Airports in Dogfight to Win Lucrative Passenger Business

Cheaper Southern airports draw routes from crowded Northeast

Forget about the air wars between the nation's airlines. Another commercial dogfight is flaring on the ground between airports fighting over the booming market in air travel.

Airline passenger volume has expanded 94 percent since 1980, the year federal deregulation kicked in full force. In the past five years, passenger traffic has swelled 27 percent, according to the Air Transport Association (ATA) in Washington.

The growing competition between airports "mirrors the kind of aggressive marketing that cities in general are doing to promote economic development," says Mary Rose Loney, Chicago's aviation commissioner. She says "Airports have become valued economic jewels in communities."

Airlines disgusted by delays and high service costs at old mega-hub airports in the Northeast and Midwest could shift a greater portion of their operations to newer, cheaper airfields in the South and Southwest. A loss of hub service from an older field would sap local economies, especially in lucrative businesses related to air travel like tourism and convention services, say transportation experts.

O'Hare's challenge

That possibility is especially disturbing for the nation's busiest airport - Chicago's O'Hare - where average fares are 23 percent higher than those at 33 other large fields, according to a recent study by the US General Accounting Office (GAO).

"These higher costs are causing Chicago to lose its geographic air transportation advantage to competing convention industries in Florida, California, Nevada, and Arizona," says Illinois Transportation Secretary Kirk Brown.

Indeed, Chicago might soon lose an annual convention gathering worth more than $64 million to its economy. The Radiological Society of North America is considering moving its conclave to Orlando, Fla. The comparatively rapid rise in air fares at O'Hare is one of many reasons, says Michael O'Connell, the society's director of meetings and convention services.

Why costs are rising

O'Hare is one of nine major airports where, despite deregulation, barriers to competition have kept fares high. Major airports at Chicago, New York, and Washington are constrained by federal limits on takeoffs and landings. Long-term exclusive leases on airport gates and rules that limit flights exceeding a certain distance from New York's LaGuardia and Washington's National Airport also inhibit competition. Kennedy airport in New York and Dulles in Washington have an effective monopoly on long-haul flights from those markets.

Moreover, marketing practices by dominant airlines at O'Hare and other big airports squeeze out new carriers.

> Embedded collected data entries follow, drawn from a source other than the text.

/-- Bitlength (v1) decodes a codetext that widens once and stays (R205, R206; tier 2, derived). A codetext that
holds exactly an upward adjustment of k steps of 2, a field of 2k bits, and then for each further value a 0 bit
and a field of 2k bits, decodes to the two's-complement values of the fields. -/
def Obligations.Bitlength1RunAtOneWidth : Prop :=
  ∀ (ws : List Word) (len p k x : Nat) (xs : List Nat), 1 ≤ k → k ≤ 16 → x < 2 ^ (2 * k) →
    (∀ y ∈ xs, y < 2 ^ (2 * k)) →
    HoldsBits ws len ([true, true] ++ List.replicate (k - 1) true ++ [false] ++ msbBits (2 * k) x ++
      xs.flatMap (fun y => false :: msbBits (2 * k) y)) →
    bitlength1Decode ws len (xs.length + 1) p = .ok ((x :: xs).map fun y => wrap32 (sext (2 * k) y))

/-- CDP1 Huffman and Arithmetic load their table, OOB values and codetext, and return what they decode to (R170,
R171, R172, R173, R220, R230, R146, R180, R181; tier 2, derived). On a CDP1 stream with codec byte 2 or 3 whose
context table and OOB part read without error up to offset q, followed by len, n, a symbolCount field exactly
when the table has more than one context, nWords = ceil(len/32) and the words below IN_LEN: where the codec
decodes the codetext to values, DEC_CDP1 and the codec instruction complete with them, whatever symbolCount
holds. A table count of 0 is E_CTX. Contexts written to the Mark 1 layout, one after the other in one bit
string, read as their entries; then an OOB count of 0 gives no OOB values, a negative one E_RANGE, and a
positive one the nested stream's values if there are that many, else E_COUNT. A first context with a count of 0
or above 65535, or a width above 32, is E_CTX at the cursor past its header words. -/
def Obligations.Cdp1TableCodecsComplete : Prop :=
  (∀ (s : State) (a : SlotNo) (n len q x : Nat) (ctxs : List (List CtxEntry)) (oob vals : List Word),
    fieldA s.lcmd = a → n ≤ s.params.slotCap → n < 2 ^ 31 → len < 2 ^ 31 → s.larg0.toNat + 1 ≤ s.lInLen.toNat →
    cdp1Table s.inView (loadCdp1 s.inView (levelsAt 1)) (s.larg0.toNat + 1) = .ok ((ctxs, oob), q) →
    x = (if 1 < ctxs.length then 4 else 0) →
    q + 12 + x + 4 * ceilDiv32 len ≤ s.lInLen.toNat →
    s.inView.word q = u32 len → s.inView.word (q + 4) = u32 n →
    s.inView.word (q + 8 + x) = u32 (ceilDiv32 len) →
    (s.inView.byte s.larg0.toNat = 2 →
      huffmanDecode (wordsAt s.inView (q + 12 + x) (ceilDiv32 len)) len n ctxs oob
        (q + 12 + x + 4 * ceilDiv32 len) = .ok vals →
      exec .cdp1Huffman s = streamDone s a vals (q + 12 + x + 4 * ceilDiv32 len) ∧
      exec (.decCdp1 a) s = exec .cdp1Huffman s) ∧
    (s.inView.byte s.larg0.toNat = 3 →
      arithDecode (wordsAt s.inView (q + 12 + x) (ceilDiv32 len)) len n ctxs oob
        (q + 12 + x + 4 * ceilDiv32 len) = .ok vals →
      exec .cdp1Arithmetic s = streamDone s a vals (q + 12 + x + 4 * ceilDiv32 len) ∧
      exec (.decCdp1 a) s = exec .cdp1Arithmetic s)) ∧
    ∀ (v : InView) (load : Cursor (List Word)) (p : Nat), p + 1 ≤ v.inLen →
      (v.byte p = 0 → cdp1Table v load p = .error { code := .ctx, info := p + 1 }) ∧
      (∀ (cs : List ContextFields) (q : Nat), 0 < cs.length → v.byte p = BitVec.ofNat 8 cs.length → cs.length < 256 →
        (∀ c ∈ cs, c.Fits) → q = p + 1 + 4 * ceilDiv32 (cs.flatMap (ContextFields.bits 32 6)).length →
        q + 4 ≤ v.inLen → HoldsAt v (p + 1) (cs.flatMap (ContextFields.bits 32 6)) →
        ((v.word q).toInt < 0 → cdp1Table v load p = .error { code := .range, info := q + 4 }) ∧
        (v.word q = 0 → cdp1Table v load p = .ok ((cs.map ContextFields.entriesRead, []), q + 4)) ∧
        (0 < (v.word q).toInt → ∀ oob r, load (q + 4) = .ok (oob, r) → cdp1Table v load p =
          if oob.length = (v.word q).toNat then .ok ((cs.map ContextFields.entriesRead, oob), r)
          else .error { code := .count, info := r })) ∧
      ∀ cnt sb ob vb nb minV : Nat, v.byte p ≠ 0 → cnt < 2 ^ 32 → sb < 64 → ob < 64 → vb < 64 → nb < 64 →
        minV < 2 ^ 32 → cnt = 0 ∨ 65535 < cnt ∨ 32 < sb ∨ 32 < ob ∨ 32 < vb ∨ 32 < nb → p + 13 ≤ v.inLen →
        HoldsAt v (p + 1) (contextHeader 32 6 cnt sb ob vb nb minV) →
        cdp1Table v load p = .error { code := .ctx, info := p + 13 }

/-- An entry with more than half the occurrences gets a code of one bit (R225; tier 2, stated). When a context has
at least two entries and one entry's count is greater than the sum of all the others, the tree built from it, if
it is built, has that entry as the right child of the root (code 0). -/
def Obligations.HuffmanMajorityCode : Prop :=
  ∀ (p : Nat) (pre post : List CtxEntry) (e : CtxEntry) (t : HuffTree), pre ++ post ≠ [] →
    totalCount (pre ++ post) < e.occ → buildTree p (pre ++ e :: post) = .ok t →
    ∃ w l, t = .node w l (.leaf e)

/-- Huffman decoding of one-leaf and two-leaf trees, and of the OOB escape (R220, R221, R222, R223, R224, R203; tier
2, derived). With a context of one entry and a codetext of no bits, n values decode to n times its value, or,
for the escape, to the OOB values if there are exactly n of them and to E_OOB otherwise. With a context of two
entries, the rarer first, each bit of the codetext selects one: 1 the rarer, 0 the other. -/
def Obligations.HuffmanWalk : Prop :=
  (∀ (ws : List Word) (n p : Nat) (e : CtxEntry), e.next = 0 →
      (e.symbol ≠ -2 → huffmanDecode ws 0 n [[e]] [] p = .ok (List.replicate n e.val)) ∧
      (e.symbol = -2 → ∀ oob : List Word, huffmanDecode ws 0 n [[e]] oob p =
        if oob.length = n then .ok oob else .error { code := .oob, info := p })) ∧
    ∀ (ws : List Word) (len p : Nat) (x y : CtxEntry) (bits : List Bool), x.next = 0 → y.next = 0 → x.symbol ≠ -2 →
      y.symbol ≠ -2 → x.occ < y.occ → x.occ + y.occ < 2 ^ 32 → HoldsBits ws len bits →
      huffmanDecode ws len bits.length [[x, y]] [] p = .ok (bits.map fun b => if b then x.val else y.val)

/-- PRED.LAG1, LAG2, RAMP, XOR1, XOR2 and NULL rebuild their values (R265, R266, R270, R271, R272, R273; tier 2,
stated). Each completes with RESULT0 = 0 and RESULT1 the length, changes no other slot and nothing else, and
gives the destination as many values as residuals: the first four copied, then v[i] = wrap32(r[i] + v[i-1])
(LAG1), wrap32(r[i] + v[i-2]) (LAG2), wrap32(r[i] + i) (RAMP), r[i] xor v[i-1] (XOR1), r[i] xor v[i-2] (XOR2);
NULL copies all of them. -/
def Obligations.PredLagXorRampNull : Prop :=
  ∀ (s : State) (a b : SlotNo),
    (∃ v, exec (.predLag1 a b) s = .next ((s.setSlot b v).complete 0 (u32 v.length)) ∧
      Rebuilt (s.slot a) v fun _ r v1 _ _ => wrap32 (r.toInt + v1.toInt)) ∧
    (∃ v, exec (.predLag2 a b) s = .next ((s.setSlot b v).complete 0 (u32 v.length)) ∧
      Rebuilt (s.slot a) v fun _ r _ v2 _ => wrap32 (r.toInt + v2.toInt)) ∧
    (∃ v, exec (.predRamp a b) s = .next ((s.setSlot b v).complete 0 (u32 v.length)) ∧
      Rebuilt (s.slot a) v fun i r _ _ _ => wrap32 (r.toInt + i)) ∧
    (∃ v, exec (.predXor1 a b) s = .next ((s.setSlot b v).complete 0 (u32 v.length)) ∧
      Rebuilt (s.slot a) v fun _ r v1 _ _ => r ^^^ v1) ∧
    (∃ v, exec (.predXor2 a b) s = .next ((s.setSlot b v).complete 0 (u32 v.length)) ∧
      Rebuilt (s.slot a) v fun _ r _ v2 _ => r ^^^ v2) ∧
    exec (.predNull a b) s = .next ((s.setSlot b (s.slot a)).complete 0 (u32 (s.slot a).length))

They pay bonus commissions to travel agents, promote frequent flier plans, exploit their ownership of the computer reservation systems, and arrange to have their flights listed in the reservation systems of other carriers, says the GAO.

Such barriers, along with the crowded tarmac at older fields, could encourage airlines to transit passengers at airports such as Atlanta, Dallas/Ft. Worth, Denver, and Indianapolis, experts say.

Warning of just such dim prospects for O'Hare, a group of politicians, state officials, and business interests have revived a campaign to build a third major airfield for Chicago 37 miles south of the city.

The group readily describes a litany of blemishes on O'Hare:

* Passengers who used O'Hare in 1993 paid a fare premium of 7 percent, according to a US Department of Transportation study.

* Some 400,000 jobs will be lost in the six counties of northeast Illinois without an expansion of airport capacity.

* O'Hare and Chicago's smaller Midway Airport would be unable to handle a more than twofold rise in air travel demand by 2015.

The proposed new airport in Peotone, Ill., faces broad opposition, including from City Hall, the airlines, and the ATA. Opponents say fares at O'Hare should not be compared with those at airports serving longer average flights that offer a lower cost per mile.

"Those statistics show that you can do whatever you want with statistics," says David Fuscus, spokesperson at ATA. "From an aviation business standpoint, Peotone doesn't make any sense."

Still, smaller, cheaper air fields such as McCarran International Airport near Las Vegas are attracting new business. There, passenger traffic has grown 200 percent since 1985.

McCarran charges airlines low service fees in part because it takes in a sizable part of its revenue from slot machines, says airport spokesman Adam Mayberry.

Though McCarran today largely serves a "leisure" market with point-to-point service, it hopes to take on a hub role. The airport has stepped-up its promotion efforts, Mr. Mayberry says, because "we want travel folks and airlines and business people to know that Las Vegas has an outstanding airport, and it will never be an impediment to growth."